Anellis (2012b) identified seven features of such a “Fregean” revolution: (1) A propositional calculus with a truth-functional definition of connectives, especially the conditional. (2) Decomposition of propositions into function and argument instead of into subject and predicate. (3) A quantification theory, based on a system of axioms and inference rules. (4) Definitions of infinite sequence and natural number in terms of logical notions (that is the logicization of mathematics). (5) Presentation and clarification of the concept of a formal system. (6) Relevance and use of logic for philosophical investigations (especially for philosophy of language). (7) Separating singular propositions, such as “Socrates is mortal” from universal propositions such as “All Greeks are mortal.” All these characteristics, Anellis argued, can be found in Peirce’s work, which therefore falls within the parameters of van Heijenoort’s conception of the Fregean revolution and the definition of mathematical logic. One also needs to remember that there are many characteristics of Peirce’s logic and philosophy of logic, vitally important to his logical vision, that either add to, modify or reject those that have been taken to typify the Fregean tradition. What may be ill-named as a Fregean revolution is found in a different, and perhaps more penetrating and consequential shape in Peirce’s work.
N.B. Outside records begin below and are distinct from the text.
-- ==== Sys2Proof/Laws/Steady/Power.lean ====
section
/-! SUPPORT. What the operations of Machine/Power keep (Laws/Steady). -/

namespace Sys2Proof.Machine

variable {l : Bool × Bool} {z s t : State}

theorem setDomain_steady (a1 a2 s) (h3 : Steady l z s) : Steady l z (setDomain a1 a2 s) := by
  unfold setDomain
  refine Steady.lit ?_ rfl rfl rfl rfl
  assumption

theorem octalDown_steady (a1 s) (h2 : Steady l z s) : Steady l z (octalDown a1 s) := by
  unfold octalDown
  refine Steady.each ?_ fun _ _ _ => ?_
  · assumption
  · exact linkDown_steady _ _ (by assumption)

theorem clearReady_steady (a1 s) (h2 : Steady l z s) : Steady l z (clearReady a1 s) := by
  unfold clearReady
  refine Steady.lit ?_ rfl rfl rfl rfl
  assumption

theorem queuePower_steady (a1 s) (h2 : Steady l z s) : Steady l z (queuePower a1 s) := by
  unfold queuePower
  refine Steady.lit ?_ rfl rfl rfl rfl
  assumption

theorem goStep_steady (a1 a2 s) (h3 : Steady l z s) : Steady l z (goStep a1 a2 s) := by
  unfold goStep
  refine Steady.lit ?_ rfl rfl rfl rfl
  assumption

theorem holdNeighbours_steady (a1 s) (h2 : Steady l z s) : Steady l z (holdNeighbours a1 s) := by
  unfold holdNeighbours
  refine Steady.each ?_ fun _ _ _ => ?_
  · assumption
  · refine Steady.ite ?_ ?_
    · exact goStep_steady _ _ _ (by assumption)
    · assumption

theorem slowTo_steady (a1 a2 s) (h3 : Steady l z s) : Steady l z (slowTo a1 a2 s) := by
  unfold slowTo
  extract_lets -underBinder -merge -useContext +onlyGivenNames x1
  have h2 : Steady l z x1 := by
    refine holdNeighbours_steady _ _ ?_
    exact goStep_steady _ _ _ (by assumption)
  try clear_value x1
  refine Steady.each ?_ fun _ _ _ => ?_
  · assumption
  · exact holdNeighbours_steady _ _ (by assumption)

theorem execDvfsStepComplete_steady (a1 s2) (h2 : Steady l z s2) : SteadyX l z (execDvfsStepComplete a1 s2) := by
  unfold execDvfsStepComplete
  split
  · refine SteadyX.next ?_
    assumption
  · extract_lets -underBinder -merge -useContext +onlyGivenNames x1
    refine SteadyX.ite ?_ ?_
    · refine SteadyX.next ?_
      assumption
    · extract_lets -underBinder -merge -useContext +onlyGivenNames x2
      have h3 : Steady l z x2 := by
        exact refillCredit_steady _ _ (by assumption)
      try clear_value x2
      refine SteadyX.next ?_
      refine raise_steady _ _ ?_
      refine Steady.lit ?_ rfl rfl rfl rfl
      assumption

theorem capAction_steady (a1 s) (h2 : Steady l z s) : SteadyO l z (capAction a1 s) := by
  unfold capAction
  refine SteadyO.ite ?_ ?_
  · refine SteadyO.some ?_
    extract_lets -underBinder -merge -useContext +onlyGivenNames x1
    have h2 : Steady l z x1 := by
      exact setCeiling_steady _ _ (by assumption)
    try clear_value x1
    refine Steady.lit ?_ rfl rfl rfl rfl
    assumption
  · split
    · refine SteadyO.some ?_
      extract_lets -underBinder -merge -useContext +onlyGivenNames x3
      have h4 : Steady l z x3 := by
        exact goStep_steady _ _ _ (by assumption)
      try clear_value x3
      refine Steady.lit ?_ rfl rfl rfl rfl
      assumption
    · exact SteadyO.none

theorem execCapActionUndo_steady (s) (h1 : Steady l z s) : SteadyX l z (execCapActionUndo s) := by
  unfold execCapActionUndo
  refine SteadyX.ite ?_ ?_
  · exact SteadyX.next (by assumption)
  · extract_lets -underBinder -merge -useContext +onlyGivenNames x1 x2
    have h3 : Steady l z x2 := by
      refine Steady.lit ?_ rfl rfl rfl rfl
      assumption
    try clear_value x2
    extract_lets -underBinder -merge -useContext +onlyGivenNames x4
    extract_lets -underBinder -merge -useContext +onlyGivenNames x5
    extract_lets -underBinder -merge -useContext +onlyGivenNames x6 x7
    have h8 : Steady l z x7 := by
      refine Steady.lit ?_ rfl rfl rfl rfl
      assumption
    try clear_value x7
    refine SteadyX.next ?_
    try clear_value x5
    split
    · exact goStep_steady _ _ _ (by assumption)
    · refine Steady.ite ?_ ?_
      · exact setCeiling_steady _ _ (by assumption)
      · assumption

theorem execCapUnmet_steady (s) (h1 : Steady l z s) : SteadyX l z (execCapUnmet s) := by
  unfold execCapUnmet
  refine SteadyX.next ?_
  refine Steady.ite ?_ ?_
  · refine Steady.lit ?_ rfl rfl rfl rfl
    assumption
  · assumption

theorem sampleCond_steady (a1 a2 s) (h3 : Steady l z s) : Steady l z (sampleCond a1 a2 s) := by
  unfold sampleCond
  refine Steady.lit ?_ rfl rfl rfl rfl
  assumption

theorem sampleConds_steady (s) (h1 : Steady l z s) : Steady l z (sampleConds s) := by
  unfold sampleConds
  extract_lets -underBinder -merge -useContext +onlyGivenNames x1
  have h2 : Steady l z x1 := by
    refine Steady.each ?_ fun _ _ _ => ?_
    · assumption
    · refine sampleCond_steady _ _ _ ?_
      exact sampleCond_steady _ _ _ (by assumption)
  try clear_value x1
  refine Steady.each ?_ fun _ _ _ => ?_
  · assumption
  · exact sampleCond_steady _ _ _ (by assumption)

theorem Steady.capRuns (h : Steady l z s) (a b : Nat) (c : Bool) :
    Steady l z { s with
      power.overRun := a
      power.underRun := b
      power.capUnmet := c } := Steady.lit h rfl rfl rfl rfl

theorem beginShed_steady (a1 s) (h2 : Steady l z s) : Steady l z (beginShed a1 s) := by
  unfold beginShed
  refine Steady.ite ?_ ?_
  · assumption
  · refine raise_steady _ _ ?_
    refine Steady.lit ?_ rfl rfl rfl rfl
    assumption

theorem thermalSlow_steady (a1 s) (h2 : Steady l z s) : Steady l z (thermalSlow a1 s) := by
  unfold thermalSlow
  extract_lets -underBinder -merge -useContext +onlyGivenNames x1
  have h2 : Steady l z x1 := by
    exact slowTo_steady _ _ _ (by assumption)
  try clear_value x1
  refine Steady.lit ?_ rfl rfl rfl rfl
  assumption

theorem thermalAction_steady (s) (h1 : Steady l z s) : SteadyO l z (thermalAction s) := by
  unfold thermalAction
  extract_lets -underBinder -merge -useContext +onlyGivenNames x1
  extract_lets -underBinder -merge -useContext +onlyGivenNames x2
  extract_lets -underBinder -merge -useContext +onlyGivenNames x3
  extract_lets -underBinder -merge -useContext +onlyGivenNames x4
  try clear_value x1
  try clear_value x2
  split
  · refine SteadyO.some ?_
    exact beginShed_steady _ _ (by assumption)
  · refine SteadyO.some ?_
    exact beginShed_steady _ _ (by assumption)
  · refine SteadyO.ite ?_ ?_
    · exact SteadyO.some (setCeiling_steady _ _ (Steady.each h1 fun _ _ h => Steady.ite (raise_steady _ _ h) h))
    · try clear_value x3
      split
      · refine SteadyO.some ?_
        refine thermalSlow_steady _ _ ?_
        refine Steady.ite ?_ ?_
        · assumption
        · exact raise_steady _ _ (Steady.lit h1 rfl rfl rfl rfl)
      · try clear_value x4
        split
        · refine SteadyO.some ?_
          refine raise_steady _ _ ?_
          refine thermalSlow_steady _ _ ?_
          refine Steady.lit ?_ rfl rfl rfl rfl
          assumption
        · refine SteadyO.ite ?_ ?_
          · refine SteadyO.some ?_
            exact setCeiling_steady _ _ (by assumption)
          · exact SteadyO.none

theorem thermalTrip_steady (s) (h1 : Steady l z s) : Steady l z (thermalTrip s) := by
  unfold thermalTrip
  refine Steady.lit ?_ rfl rfl rfl rfl
  assumption

theorem execCalderaPeriod_steady (a1 s) (h2 : Steady l z s) : SteadyX l z (execCalderaPeriod a1 s) := by
  unfold execCalderaPeriod
  refine SteadyX.ite ?_ ?_
  · exact SteadyX.next (by assumption)
  · extract_lets -underBinder -merge -useContext +onlyGivenNames x1
    extract_lets -underBinder -merge -useContext +onlyGivenNames x2
    have h3 : Steady l z x2 := by
      refine Steady.each ?_ fun _ _ _ => ?_
      · assumption
      · refine Steady.ite ?_ ?_
        · exact raise_steady _ _ (by assumption)
        · assumption
    try clear_value x2
    extract_lets -underBinder -merge -useContext +onlyGivenNames x4 x5
    have h6 : Steady l z x5 := by
      refine sampleConds_steady _ ?_
      refine Steady.lit ?_ rfl rfl rfl rfl
      assumption
    try clear_value x5
    refine SteadyX.ite ?_ ?_
    · refine SteadyX.next ?_
      exact thermalTrip_steady _ (by assumption)
    · extract_lets -underBinder -merge -useContext +onlyGivenNames x7
      have h8 : Steady l z x7 := by
        refine Steady.each ?_ fun _ _ _ => ?_
        · assumption
        · refine Steady.lit ?_ rfl rfl rfl rfl
          assumption
      try clear_value x7
      extract_lets -underBinder -merge -useContext +onlyGivenNames x9
      extract_lets -underBinder -merge -useContext +onlyGivenNames x10 x11
      have h12 : Steady l z x11 := by
        exact settleLevels_steady _ (Steady.capRuns h8 _ _ _)
      try clear_value x11
      refine SteadyX.ite ?_ ?_
      · exact SteadyX.next (by assumption)
      · split
        · rename_i v13 q14
          have h15 : Steady l z v13 := by
            refine SteadyO.get q14 ?_
            exact thermalAction_steady _ (by assumption)
          refine SteadyX.next ?_
          refine Steady.lit ?_ rfl rfl rfl rfl
          assumption
        · refine SteadyX.ite ?_ ?_
          · exact SteadyX.next (by assumption)
          · split
            · rename_i v17 q18
              have h19 : Steady l z v17 := by
                refine SteadyO.get q18 ?_
                exact capAction_steady _ _ (by assumption)
              refine SteadyX.next ?_
              refine Steady.lit ?_ rfl rfl rfl rfl
              assumption
            · exact SteadyX.next (by assumption)

theorem execThermalHoldClear_steady (a1 s) (h2 : Steady l z s) : SteadyX l z (execThermalHoldClear a1 s) := by
  unfold execThermalHoldClear
  refine SteadyX.next ?_
  refine Steady.ite ?_ ?_
  · refine Steady.lit ?_ rfl rfl rfl rfl
    assumption
  · assumption

theorem finishShed_steady (a1 s) (h2 : Steady l z s) : Steady l z (finishShed a1 s) := by
  unfold finishShed
  extract_lets -underBinder -merge -useContext +onlyGivenNames x1 x2
  have h3 : Steady l z x2 := by
    refine Steady.lit ?_ rfl rfl rfl rfl
    assumption
  try clear_value x2
  extract_lets -underBinder -merge -useContext +onlyGivenNames x4
  have h5 : Steady l z x4 := by
    refine Steady.each ?_ fun _ _ _ => ?_
    · assumption
    · exact octalDown_steady _ _ (by assumption)
  try clear_value x4
  extract_lets -underBinder -merge -useContext +onlyGivenNames x6
  have h7 : Steady l z x6 := by
    refine Steady.each ?_ fun _ _ _ => ?_
    · assumption
    · refine Steady.ite ?_ ?_
      · exact setDomain_steady _ _ _ (by assumption)
      · assumption
  try clear_value x6
  refine slowTo_steady _ _ _ ?_
  exact clearReady_steady _ _ (by assumption)

theorem execShedNoticeEnd_steady (a1 s) (h2 : Steady l z s) : SteadyX l z (execShedNoticeEnd a1 s) := by
  unfold execShedNoticeEnd
  refine SteadyX.next ?_
  refine Steady.ite ?_ ?_
  · refine finishShed_steady _ _ ?_
    exact flushRegion_steady _ _ (by assumption)
  · assumption

theorem execShedReturn_steady (a1 s) (h2 : Steady l z s) : SteadyX l z (execShedReturn a1 s) := by
  unfold execShedReturn
  refine SteadyX.next ?_
  refine Steady.ite ?_ ?_
  · extract_lets -underBinder -merge -useContext +onlyGivenNames x1 x2
    have h3 : Steady l z x2 := by
      refine emptyTarn_steady _ _ ?_
      refine Steady.lit ?_ rfl rfl rfl rfl
      assumption
    try clear_value x2
    refine raise_steady _ _ ?_
    exact queuePower_steady _ _ (by assumption)
  · assumption

theorem endTransition_steady (s) (h1 : Steady l z s) : Steady l z (endTransition s) := by
  unfold endTransition
  refine raise_steady _ _ ?_
  refine Steady.lit ?_ rfl rfl rfl rfl
  assumption

theorem applyParking_steady (a1 a2 a3 s) (h4 : Steady l z s) : Steady l z (applyParking a1 a2 a3 s) := by
  unfold applyParking
  extract_lets -underBinder -merge -useContext +onlyGivenNames x1
  extract_lets -underBinder -merge -useContext +onlyGivenNames x2
  extract_lets -underBinder -merge -useContext +onlyGivenNames x3
  have h4 : Steady l z x3 := by
    refine Steady.each ?_ fun _ _ _ => ?_
    · assumption
    · refine clearReady_steady _ _ ?_
      refine setDomain_steady _ _ _ ?_
      exact octalDown_steady _ _ (by assumption)
  try clear_value x3
  refine queuePower_steady _ _ ?_
  refine Steady.lit ?_ rfl rfl rfl rfl
  assumption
Peirce and Frege discovered quantificational theory around the same time (1879–1883). Frege’s work was at the time largely ignored. Russell credited Frege a posteriori with having founded modern logic in the Begriffsschrift (Frege 1879). However, while Frege’s notation was hardly ever used, the Peirce-Schröder notation was largely adopted by others. The important results of Löwenheim and Skolem at the beginning of the 20th century were presented in the Peirce-Schröder system without any trace of influence by Frege or Russell. Peano’s use of the existential and universal quantifiers derives from Schröder and Peirce, not from Frege. Unlike Frege, Peirce recognized the utmost importance of dependent quantifiers and experimented with that idea in various ways in the algebra of logic and in existential graphs, and proposed new systems and dimensions of quantification that involve independent quantification (MS 430). Peirce’s overall influence upon the development of modern logic was considerable though its nature and scope had remained ill-understood for a long time (Putnam 1982; Dipert 1995; Pietarinen 2015a).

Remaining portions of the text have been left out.